My personal notes for Everything You Need to Know to Start Your First Machine Learning Project

A talk by Kirsten Westeinde I attended at DeveloperWeek 2019

1. Identify the Problem You Want to Solve

Types of machine learning problems:

  • Supervised: You can use past data to derive answers to future problems.
  • Unsupervised: The data set doesn't have any answers and the object is to find some structure.

You usually start with an unsupervised model to identify the structure, and then use supervised as the product.

There are two types of supervised problems:

  • Classification: The answer is a discreet value.
  • Regression: The answer can be any continuous value.

If you can frame your problem as a classification or regression problem, then it's a good candidate for machine learning.

Machine learning is resource expensive, so if there's a simple heuristic system that's "good enough," then use that.

2. Frame the Problem as a Machine Learning Model

It's really helpful to include a problem domain expert on the team.

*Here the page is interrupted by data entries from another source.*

/-- The modifier checks of each entry, beyond the operand fields. -/
def modsOk : Instr → Bool
  | .trap a code => a.form != .f64 || code.toNat < 512
  | .br a _ off => a.form != .f64 || fitsSigned (off.signExtend 64) 27
  | .call a off => a.form != .f64 || fitsSigned (off.signExtend 64) 27
  | .loop a _ off => a.form != .f64 || fitsSigned (off.signExtend 64) 27
  | .rds a d => match a.s1, a.dst with
      | .sreg i, .b _ => sregWidth i == 80 && !d
      | .sreg i, _ => (0 < sregWidth i && sregWidth i ≤ 32 && !d) || (sregWidth i == 64 && d)
      | _, _ => false
  | .wrs a d => match a.dst, a.s1 with
      | .sreg i, .b _ => sregWritable i && sregWidth i == 80 && !d
      | .sreg i, _ => sregWritable i &&
          ((sregWidth i ≤ 32 && !d) || (sregWidth i == 64 && d))
      | _, _ => false
  | .yield a => a.stop
  | .mov a m => m.only false false false false true && (a.dst.isB == a.s1.isB) &&
      (!a.dst.isB || !m.d)
  | .movStream _ m => m.only false false false false true
  | .li a m => m.only false false false false true &&
      (if a.form = .f128 then a.dst.isB == !m.d else !a.dst.isB)
  | .bset _ m => m.only false false false false false
  | .badd _ m => m.only false false false false true
  | .sel _ m => m.only true true false false true && m.px.toNat ≤ 1
  | .pnot _ m => m.pb == 0 && !m.inv
  | .lea _ m => m.only false true false false true && m.py.toNat ≤ 4 && !(m.d && m.py != 0)
  | .bcmp _ m => m.only true true false false false && m.py.toNat ≤ 5
  | .iadd _ m | .isub _ m | .imul _ m | .imad _ m =>
      m.only false false true true true && !(m.u && !m.s)
  | .imulh _ m => m.only false false false true true
  | .ineg _ m | .iabs _ m => m.only false false true false true
  | .imin _ m | .imax _ m | .div _ m | .rem _ m => m.only false false false true true
  | .icmp _ m => m.only true true false true true && m.py.toNat ≤ 5
  | .imulw _ m | .isad _ m => m.only false false false true false
  | .iaddx _ m | .isubx _ m => m.only true true true false true && (m.s || m.py == 0)
  | .and _ m | .or _ m | .xor _ m | .not _ m | .andn _ m | .shl _ m | .shr _ m | .sar _ m
  | .rotl _ m | .bfi _ m | .popc _ m | .clz _ m | .ctz _ m | .brev _ m =>
      m.only false false false false true
  | .bfx _ m => m.only false false false true true
  | .fadd _ m | .fsub _ m | .fmul _ m | .fscale _ m | .fround _ m =>
      m.only false true false false false && m.py.toNat ≤ 4
  | .ffma _ m | .frcp _ m | .fsqrt _ m => m.only false true false false false && m.py.toNat ≤ 3
  | .fmin _ m | .fmax _ m | .fabs _ m | .fneg _ m | .fclass _ m | .frsqrt _ m | .fexp2 _ m
  | .flog2 _ m | .fsin _ m | .fcos _ m | .ftanh _ m => m.only false false false false false
  | .fcmp _ m => m.only true true false false false
  | .fdp2 _ m => m.only false true false true false && m.py.toNat ≤ 3
  | .fdp4 _ m => m.only false true false true true && m.py.toNat ≤ 3
  | .idp4 _ m => m.only false false true true true
  | .cvt _ rm dt st => rm.toNat ≤ 4 && dt.toNat ≤ 4 && st.toNat ≤ 4 && dt != st &&
      (dt == 0 || st == 0 || rm == 0)
  | .pack _ rm ov f int => rm.toNat ≤ 4 && fmtKnown f && f != 0 && f != 10 &&
      !(ov && fmtInt f) && !(rm != 0 && int && fmtInt f)
  | .unpack _ f int => fmtKnown f && f != 0 && f != 10 && !(int && !fmtInt f)
  | .hadd2 _ m | .hmul2 _ m => m.only false true true true false && m.py.toNat ≤ 4
  | .hfma2 _ m => m.only false true true true false && m.py.toNat ≤ 3
  | .hmax2 _ m => m.only false false false true false
  | .jset _ op _ p => op.toNat ≤ 5 && (4 ≤ op.toNat || p == 0)
  | .split _ w => w.toNat ≤ 4
  | .vote _ _ pd op _ => op.toNat ≤ 3 && (op != 3 || pd == 0)
  | .redx _ m => !m.excl && redOk m
  | .scan _ m => redOk m
  | .rvinit _ n | .arrive _ n | .await _ n | .arrwait _ n | .rvget _ _ n | .cxt _ n _ => n.toNat < 24
  | .rgive _ n | .rtake _ n => n != 0
  | .tlaunch _ scope => scope.toNat ≤ 6
  | .actv _ w => w != 3
  | .ld a size sx m => size.toNat ≤ 4 && (!sx || size.toNat ≤ 1) && m.ok && extIsS2 a
  | .st a size m => size.toNat ≤ 4 && m.ok && extIsS2 a
  | .stCr a size m => (size == 2 || size == 3) && m.ok && extIsS2 a &&
      (match a.pre with | some p => p.cr | none => false)
  | .atom a op m d => op.toNat ≤ 10 && !(d && 9 ≤ op.toNat) && m.ok && extIsS2 a
  | .cas a _ m _ => m.ok && extIsS2 a
  | .casl a m => AddrMods.ok ⟨m.scale, m.o64⟩ &&
      (match m.pay with
       | .none => true
       | .v r _ t => r != 0 && r.toNat % 2 == 0 && t == Turn.id
       | .k r => r.toNat % 2 == 0
       | _ => false) &&
      (a.form != .f64 || (m.scale == 0 && !m.o64 && m.pay == .none))
  | .fence _ scope order => scope.toNat ≤ 6 && order.toNat ≤ 5
  | .pref a _ m => m.ok && extIsS2 a
  | .waitm a => extIsS2 a
  | .cx a x => a.form != .f64 || x == ⟨0, 0, 0, 0, 0, 0, 0, 0, 0⟩
  | .bcopy _ m => m.dir != 3 && (if m.arv then m.rv.toNat < 24 else m.rv == 0) && m.pol != 3 &&
      (m.bm || m.bmoff == 0) && (m.tr || m.es == 0) && (m.dir == 2 || m.sib == 0) &&
      (m.dir != 2 || (m.pol == 0 && m.stride == 0)) &&
      (!m.tr || m.dir == 0) &&
      ((m.len.toNat + 1) * 16) % (16 * 2 ^ m.span.toNat) == 0 &&
      (!m.tr || ((m.len.toNat + 1) * 16) % (2 ^ m.es.toNat) == 0)
  | .sdef _ m => !(m.sx && m.dir) && (!m.dir || m.b == 0)
  | .mdef _ m => !m.scr || m.q == 0
  | _ => true
where
  /-- The fn bits each row of R171 accepts. -/
  redOk (m : RedMods) : Bool :=
    match m.op.toNat with
    | 0 => !m.u || m.s
    | 1 | 2 => !m.s
    | 3 | 4 | 5 => !m.s && !m.u
    | 6 | 7 | 8 => !m.s && !m.u && !m.d
    | _ => false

  • Prediction target: The thing your model is trying to predict. Everyone needs to agree on this. This can be harder to determine than it seems. You should codify and unit test this.
  • Labeled data: You need a data set where you know the answers.
  • Data preprocessing: Transform the data to a format that works for your model. As an example, you can use normalization to get all of your data into the same range. This is important when weighing parameters.
  • Features: The parameters you want to include in your algorithm.
  • Acceptance criteria: You need to know: "when will my model be good enough?" This is usually in terms of accuracy.

You also want to include data points from a wide variety of situations so you don't introduce bias in your model. You also need to be careful that you don't encode biases that are already in the system. You can algorithmically generate data from a smaller data set in some cases (such as applying distortion to text input.)

When choosing features, mix your own intuition with statistical analysis.

Could a human expert confidently predict the outcome given these pieces of information?

You need to evaluate the quality of the data for long-term consistency. This is an ongoing process.

3. Train the Model

Many times libraries will do this for you. The process is also usually well-documented.

4. Productizing the Model

PMML is a standardized language for expressing a machine learning model and its results. Most languages have packages that can interpret it.

After training your model, you need to verify its accurate. The first step is to figure out the accuracy of your model in comparison to a test set of data.

You can also release your model in "shadow mode," where it's making predictions but isn't actually sharing those with the user. You need to do this every time you do an update to your model.

You'll also want to have alerts set up for your algorithm's accuracy. And automate the pipeline as much as possible.

More likely than not, your first model will be bad. You have to be willing to see it as a process and be willing to iterate.

In the future, Tensorflow allows you to deploy a model to GKE and then make predictions in real time. If you're just starting out, Tensorflow has a low barrier to entry.